Los contornos de la «rebelión»: historiografía, modernidad y democracia

En efecto, hemos dicho que se trata de una «rebelión historiográfica», cuando menos, contra lo que ellos mismos y algunos otros han definido en los trabajos que analizarán y en otros anteriores, como la «única filosofía política» creada por el Estado venezolano[3]; es decir, contra la base en la que ha buscado (y hallado) legitimidad para ese modelo de vida que esperamos construir desde la Independencia y que solamente en la República, tal es nuestra convicción, podemos alcanzar[4]; en fin: lo que el que más ha reflexionado sobre el punto del grupo que acá traemos a colación, Germán Carrera Damas, llamó el proyecto nacional[5]. Rebelarse, pues, contra esta filosofía, algo indica de la situación de ese Estado, de esa nación, de ese proyecto y de esos ciudadanos a casi dos siglos de existencia.

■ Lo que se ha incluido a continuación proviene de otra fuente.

-- ==== Sys2Proof/Machine/Step.lean ====
section
/-! DEFINITION. One step of the machine: an operation presented in the notional field first, then the host's next
action, then, where the script is empty, a step of the engine whose turn it is (spec 60 R400, R406; log 3, log 5). -/

namespace Sys2Proof.Machine

/-- One step. -/
def step (s : State) : Host.Outcome State Fault Refusal :=
  match s.opField with
  | some (f, bytes) => fieldStep f bytes s
  | none =>
    match s.script with
    | a :: rest => hostAction a { s with script := rest }
    | [] => alternate (engineStep s.active s)

/-- `s` with the word placed in the notional operation field, so that the very next step runs it (log 3). -/
def State.withFetchWord (s : State) (nbits w : Nat) : State :=
  { s with opField := some (wordFormat (wordBytes nbits w), wordBytes nbits w) }

end Sys2Proof.Machine
end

Pero hay más: esta rebelión es producto de una «revolución historiográfica» más amplia; la que se generó en nuestra visión de la historia producto de la profesionalización y modernización del oficio de historiador que se da a mediados del siglo XX, y que fue de la mano, retroalimentándose, con la democracia como nuevo sentido de la vida nacional. Véase bien: quienes se rebelan son historiadores y forman parte de una de las instituciones que por más largo tiempo y de manera más enérgica defendió y promovió al Bolivarianismo, se batió en batalla contra todo aquello que pudiera mancillar el sagrado nombre del semidiós, como lo llamó la retórica guzmancista, el Libertador –recuérdese nomás la cruzada emprendida contra Salvador de Madariaga en 1951– y acunó a muchos de los más intensos representantes del Bolivarianismo venezolano, como Rufino Blanco Fombona, Mons. Eugenio Nicolás Navarro, el cardenal José Humberto Quintero, J.A. Cova, José Luis Salcedo Bastardo, ¡y hasta estuvo a punto de hacerlo con el general Eleazar López Contreras, al que eligió entre sus miembros, pero quien finalmente declinó el honor y no se incorporó a ella![6]… la Academia Nacional de la Historia. O lo que es lo mismo: que estos «rebeldes» parecían llamados a ser oficiantes de una congregación que tuvo no poco que ver con el fomento de aquello de lo que, espantados por los más recientes y estruendosos resultados de la prédica, marcan distancia. ¿Se trata, entonces, de una simple disidencia, de un cisma en el que los teólogos y predicadores más notables, pero que se han hecho más moderados porque sus lecturas así los han vuelto, se marchan, indignados por los excesos del resto de la feligresía embebida en las manifestaciones exteriores del culto? ¿O se trata de algo más hondo?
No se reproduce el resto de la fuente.